You can say that I’m being irrational, failing to believe and act as I should. But if I don’t care about being rational? Can you give me a reason why I should care about what you judge worthy?
The formal values of liberalism are commitments to specific moral goods by particular societies with a particular culture.
Despite every attempt to justify liberal ideals as enlightened formal principles, living according to equality and respect for dignity is in fact a robust and value-laden position on how a human life goes well, and how human lives, plural, go well when we live together.
Dig deep enough and the dispassionate rationality of liberalism grounds itself in a non-rational world-view of what is good and right.
The punchline is that there is no neutrality on moral and ethical questions.
The imagined gap between the neutral ethical principles and personal moral beliefs is itself a moral belief.
A culture like ours, meaning the mainly English-speaking and European nations, which claims to tolerate and praise pluralism and difference, aggravates the disagreements. But it has to act as if the differences are reconciled at a higher level. We may disagree about this or that political hot-take, but we can all agree on agreeing to live together.

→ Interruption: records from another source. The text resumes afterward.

-- ==== Sys2Proof/Machine/State.lean ====
section
/-! DEFINITION. The state of the machine as plain data (10_state.md R20, R33), its reset value (R34), and the reasons a step can stop. -/

namespace Sys2Proof.Machine

/-- The general registers R0..R7 (10_state.md R22). -/
structure RegFile where
  r0 : Word
  r1 : Word
  r2 : Word
  r3 : Word
  r4 : Word
  r5 : Word
  r6 : Word
  r7 : Word
  deriving DecidableEq, Repr

/-- COND: "3-valued condition: positive/zero/negative, mutually exclusive" (10_state.md R25). -/
inductive Cond where
  | n | z | p
  deriving DecidableEq, Repr

/-- The two opcodes without a handler (44_unimplemented.md R200, R201). -/
inductive FatalOp where
  | rti | res
  deriving DecidableEq, Repr

/-- The reasons of a fatal abort (60_exceptions.md R211). -/
inductive AbortReason where
  | fatalOpcode (op : FatalOp)
  | stringPastEnd
  deriving DecidableEq, Repr

/-- The executor state (10_state.md R31). -/
inductive Run where
  | running
  | halted
  | aborted (reason : AbortReason)
  deriving DecidableEq, Repr

/-- The memory: bytes by key, word `a` at keys `2a` (bits 15..8) and `2a + 1` (bits 7..0) (20_memory.md R40; log entry 1), in the
canonical form `Memory.wf`. -/
abbrev Memory := List Host.Cell

/-- The state: the architectural state of 10_state.md R20, the output trace of R33, the host's side of the keyboard, and the one
parameter of 00_scope.md R6 that selects between two builds. -/
structure State where
  /-- R0..R7. -/
  regs : RegFile
  /-- The program counter (R24). -/
  pc : Word
  /-- The condition state (R25). -/
  cond : Cond
  /-- M[0..65535], KBSR and KBDR among them (R20, R30). -/
  mem : Memory
  /-- The executor state (R31). -/
  run : Run
  /-- The console output trace (R33). -/
  out : List Byte
  /-- The host draws already settled, first to be taken first: `some c` a keystroke, `none` a wait without one (20_memory.md R60,
  R61; log entries 9 and 10). -/
  keyboard : List (Option Byte)
  /-- How many free draws have been taken, the counter the free values of Config are applied to (log entries 9 and 11). -/
  draws : Nat
  /-- The parameter PUTSP_HIGH_BYTE (00_scope.md R6, 43_trap.md R179): which build the machine is. No step writes it (log entry 16). -/
  putspHighByte : PutspHighByte
  deriving DecidableEq, Repr

/-- Why a step stops with a fault. -/
inductive Fault where
  /-- Raised by GETC, IN and TRAP with their vectors when the host never supplies a key: the stuck state of
  93_implementation_defined.md U14 and decision D18, "A model gives the waiting step no successor until the host supplies a
  key". Safe: the machine waits, and no later state is claimed (log entry 11). -/
  | waitingForKey
  deriving DecidableEq, Repr

/-- Why an instruction is refused. -/
inductive Refusal where
  /-- Raised by no arm of `exec` in this model: every instruction has its meaning. Safe. -/
  | notModelled (mnemonic : String)
  deriving DecidableEq, Repr

/-- All eight registers zero (10_state.md R34, decision D4; log entry 2: DESIGN CHOICE, unsafe). -/
def RegFile.reset : RegFile :=
  { r0 := 0#16, r1 := 0#16, r2 := 0#16, r3 := 0#16, r4 := 0#16, r5 := 0#16, r6 := 0#16, r7 := 0#16 }

/-- The machine right after reset, before the Loader runs (10_state.md R34, 70_reset_and_hazards.md R240). COND is decision D5 (log
entry 3), memory decision D6 (log entry 4). keyboard and draws are the model's own (log entry 12), and PUTSP_HIGH_BYTE has its stated
default (log entry 16). -/
def State.reset : State :=
  { regs := RegFile.reset
    pc := Config.pcStart
    cond := .z
    mem := []
    run := .running
    out := []
    keyboard := []
    draws := 0
    putspHighByte := Config.putspHighByte }

end Sys2Proof.Machine
end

Sounds nice, if you can keep it. But it’s a historical anomaly.
It's possible to disagree with each other not only within liberalism, but with liberalism. Many of our ancestors did. Many people alive right now do.

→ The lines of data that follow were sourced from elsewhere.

-- ==== Sys2Proof/Machine/Control.lean ====
section
/-! DEFINITION. The control transfers (41_control.md): BR, JMP, RET, JSR, JSRR. -/

namespace Sys2Proof.Machine

/-- `pc <- x[r]`: the register-indirect target of JMP, RET and JSRR (41_control.md R122, R124). -/
def State.jumpToReg (s : State) (r : Reg) : State := s.setPc (s.reg r)

/-- `x[7] <- pc`: the link of JSR and JSRR (41_control.md R123, R124). -/
def State.link (s : State) : State := s.setReg .r7 s.pc

/-- BR (41_control.md R120). -/
def execBr (nzp : BitVec 3) (off9 : BitVec 9) (s : State) : Host.Outcome State Fault Refusal :=
  .next (if branchTaken nzp s.cond then s.setPc (s.pcRelative off9) else s)

/-- JMP (R122). -/
def execJmp (baseR : Reg) (s : State) : Host.Outcome State Fault Refusal :=
  .next (s.jumpToReg baseR)

/-- RET, `JMP R7` (R122). -/
def execRet (s : State) : Host.Outcome State Fault Refusal :=
  .next (s.jumpToReg .r7)

/-- JSR (R123): the target uses `pc` as it was, not R7. -/
def execJsr (off11 : BitVec 11) (s : State) : Host.Outcome State Fault Refusal :=
  .next (s.link.setPc (s.pcRelative off11))

/-- JSRR (R124): BaseR is read after the R7 write. -/
def execJsrr (baseR : Reg) (s : State) : Host.Outcome State Fault Refusal :=
  .next (s.link.jumpToReg baseR)

end Sys2Proof.Machine
end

The obvious rejoinder is that we have progressed.
We're enlightened, smart, better than these simple folk with their provincial moral beliefs. We've seen through the smokescreen of superstition and live according to reason.

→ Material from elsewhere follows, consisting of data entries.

-- ==== Sys2Proof/Machine/Trap.lean ====
section
/-! DEFINITION. TRAP and the trap dispatcher (43_trap.md): the six console services and the no-op vectors. -/

namespace Sys2Proof.Machine

/-! ## String walks -/

/-- What a string walk writes, and whether it had to read past 0xFFFF (20_memory.md R47, decision D12; log entry 15). -/
structure StringScan where
  bytes : List Byte
  pastEnd : Bool
  deriving DecidableEq, Repr

/-- Characters written before the rest of a walk. -/
def StringScan.after (bs : List Byte) (rest : StringScan) : StringScan :=
  { rest with bytes := bs ++ rest.bytes }

/-- How many words stand from an address to 0xFFFF, both included: the steps a walk can take without passing the end. -/
def wordsLeft (a : Word) : Nat := 65536 - a.toNat

/-- The loop of PUTS with `n` words left (43_trap.md R173). The reads are raw (decision D11; log entry 14). -/
def putsScan (m : Memory) : Nat → Word → StringScan
  | 0, _ => { bytes := [], pastEnd := true }
  | n + 1, a =>
    if m.readWord a = 0x0000#16 then { bytes := [], pastEnd := false }
    else (putsScan m n (a + 1#16)).after [loByte (m.readWord a)]

/-- `hi(v)`, the second character of a word (43_trap.md R179). -/
def putspHi (mode : PutspHighByte) (v : Word) : Byte :=
  match mode with
  | .logical => if hiByte v = 0x00#8 then 0x00#8 else 0x01#8
  | .byte => hiByte v

/-- The loop of PUTSP with `n` words left (43_trap.md R175). -/
def putspScan (mode : PutspHighByte) (m : Memory) : Nat → Word → StringScan
  | 0, _ => { bytes := [], pastEnd := true }
  | n + 1, a =>
    if m.readWord a = 0x0000#16 then { bytes := [], pastEnd := false }
    else if hiByte (m.readWord a) = 0x00#8 then { bytes := [loByte (m.readWord a)], pastEnd := false }
    else (putspScan mode m n (a + 1#16)).after [loByte (m.readWord a), putspHi mode (m.readWord a)]

/-- The effect of a walk: its characters, and the abort if it passed the end (43_trap.md R173, R175; 60_exceptions.md R211). -/
def State.emitScan (s : State) (scan : StringScan) : State :=
  if scan.pastEnd then (s.consolePutChars scan.bytes).raiseFatal .stringPastEnd
  else s.consolePutChars scan.bytes

/-! ## Services -/

/-- GETC (43_trap.md R171). -/
def getcService (s : State) : Host.Outcome State Fault Refusal :=
  match s.consoleGetChar with
  | some (c, s') => .next (s'.setReg .r0 (zextByte c))
  | none => .fault .waitingForKey

/-- OUT (R172). -/
def outService (s : State) : Host.Outcome State Fault Refusal :=
  .next (s.consolePutChar (loByte (s.reg .r0)))

/-- PUTS (R173). -/
def putsService (s : State) : Host.Outcome State Fault Refusal :=
  .next (s.emitScan (putsScan s.mem (wordsLeft (s.reg .r0)) (s.reg .r0)))

/-- IN (R174, decisions D14 and D22; log entries 17 and 26). -/
def inService (s : State) : Host.Outcome State Fault Refusal :=
  match (s.consolePutChars Config.inPrompt).consoleGetChar with
  | some (c, s') => .next ((s'.consolePutChar c).setReg .r0 (zextByte c))
  | none => .fault .waitingForKey

/-- PUTSP (R175) under either reading of the high character (R179). -/
def putspService (mode : PutspHighByte) (s : State) : Host.Outcome State Fault Refusal :=
  .next (s.emitScan (putspScan mode s.mem (wordsLeft (s.reg .r0)) (s.reg .r0)))

/-- HALT (R176, decision D15; log entry 18). -/
def haltService (s : State) : Host.Outcome State Fault Refusal :=
  .next (s.consolePutChars Config.haltMessage).enterHalted

/-- The services of the dispatcher (R170). -/
inductive TrapService where
  | getc | out | puts | inKey | putsp | halt
  deriving DecidableEq, Repr

/-- The service a vector selects (R170); no other vector has one (R177). -/
def trapService (vec : BitVec 8) : Option TrapService :=
  if vec = 0x20#8 then some .getc
  else if vec = 0x21#8 then some .out
  else if vec = 0x22#8 then some .puts
  else if vec = 0x23#8 then some .inKey
  else if vec = 0x24#8 then some .putsp
  else if vec = 0x25#8 then some .halt
  else none

/-! ## The rows -/

/-- TRAP x20 (R171). -/
def execGetc (s : State) : Host.Outcome State Fault Refusal := getcService s

/-- TRAP x21 (R172). -/
def execOut (s : State) : Host.Outcome State Fault Refusal := outService s

/-- TRAP x22 (R173). -/
def execPuts (s : State) : Host.Outcome State Fault Refusal := putsService s

/-- TRAP x23 (R174). -/
def execInKey (s : State) : Host.Outcome State Fault Refusal := inService s

/-- TRAP x24 (R175) under the machine's PUTSP_HIGH_BYTE (log entry 16). -/
def execPutsp (s : State) : Host.Outcome State Fault Refusal := putspService s.putspHighByte s

/-- TRAP x25 (R176). -/
def execHalt (s : State) : Host.Outcome State Fault Refusal := haltService s

/-- TRAP with any vector: the dispatch of R170, a no-op outside 0x20..0x25 (R177). -/
def execTrap (vec : BitVec 8) (s : State) : Host.Outcome State Fault Refusal :=
  match trapService vec with
  | some .getc => getcService s
  | some .out => outService s
  | some .puts => putsService s
  | some .inKey => inService s
  | some .putsp => putspService s.putspHighByte s
  | some .halt => haltService s
  | none => .next s

end Sys2Proof.Machine
end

I don't have time to dive into that. I'm sympathetic to the argument in broad strokes; I can't think of many other times in history that'd I'd choose to live in.
I'll leave you with this provocation:
I don't find the rationalist story a believable explanation.
It gives far too much weight to an objective criterion of reason as an absolute standard, universal and timeless for all human beings wherever they live.
But absolute standards are absolute for someone or someones. Modern post-enlightenment societies are unusual because we, perhaps more than any other historical culture, recognize our place in history. But even we still hold to absolute standards as our standards.
Yes, there are common points of contact with the past.
As a modernized Westerner you can read the works of ancient Athenians and Romans and medieval Christians and Islamic scholars. These different authors are often more relatable than many of our contemporaries.
But the commonalities of understanding shouldn't cover up the radical differences of outlook. The unprepared modern personality might be rattled to the core by the “human values” of a peasant in 11th century France or a 2nd century Athenian.
The move from commonalities to universal standards is far too much.
What they took as perennial, unchanging, and most worthy in a life has little in common with that ever-shifting proteus of "our values".
Failure to appreciate the complexity and tension built into our sense of what is worthwhile may be the singular failure of the AI Gurus working on this.
What they are looking for is not "our values" but their preferred outlook.
My conversation with Bing demonstrates the many confusions that result from failure to take ethics seriously at a historical and conceptual level.
Talking to flesh and blood AI experts about this subject is rarely any more insightful or rewarding.
Yet the same AI Gurus making noise about "our values" are least likely to be interested.
-Matt
P.S. You know the drill 👇
I mean the term liberalism in its classical sense, which concerns enlightenment-era political philosophies that stress individual liberty, egalitarianism, and self-determination.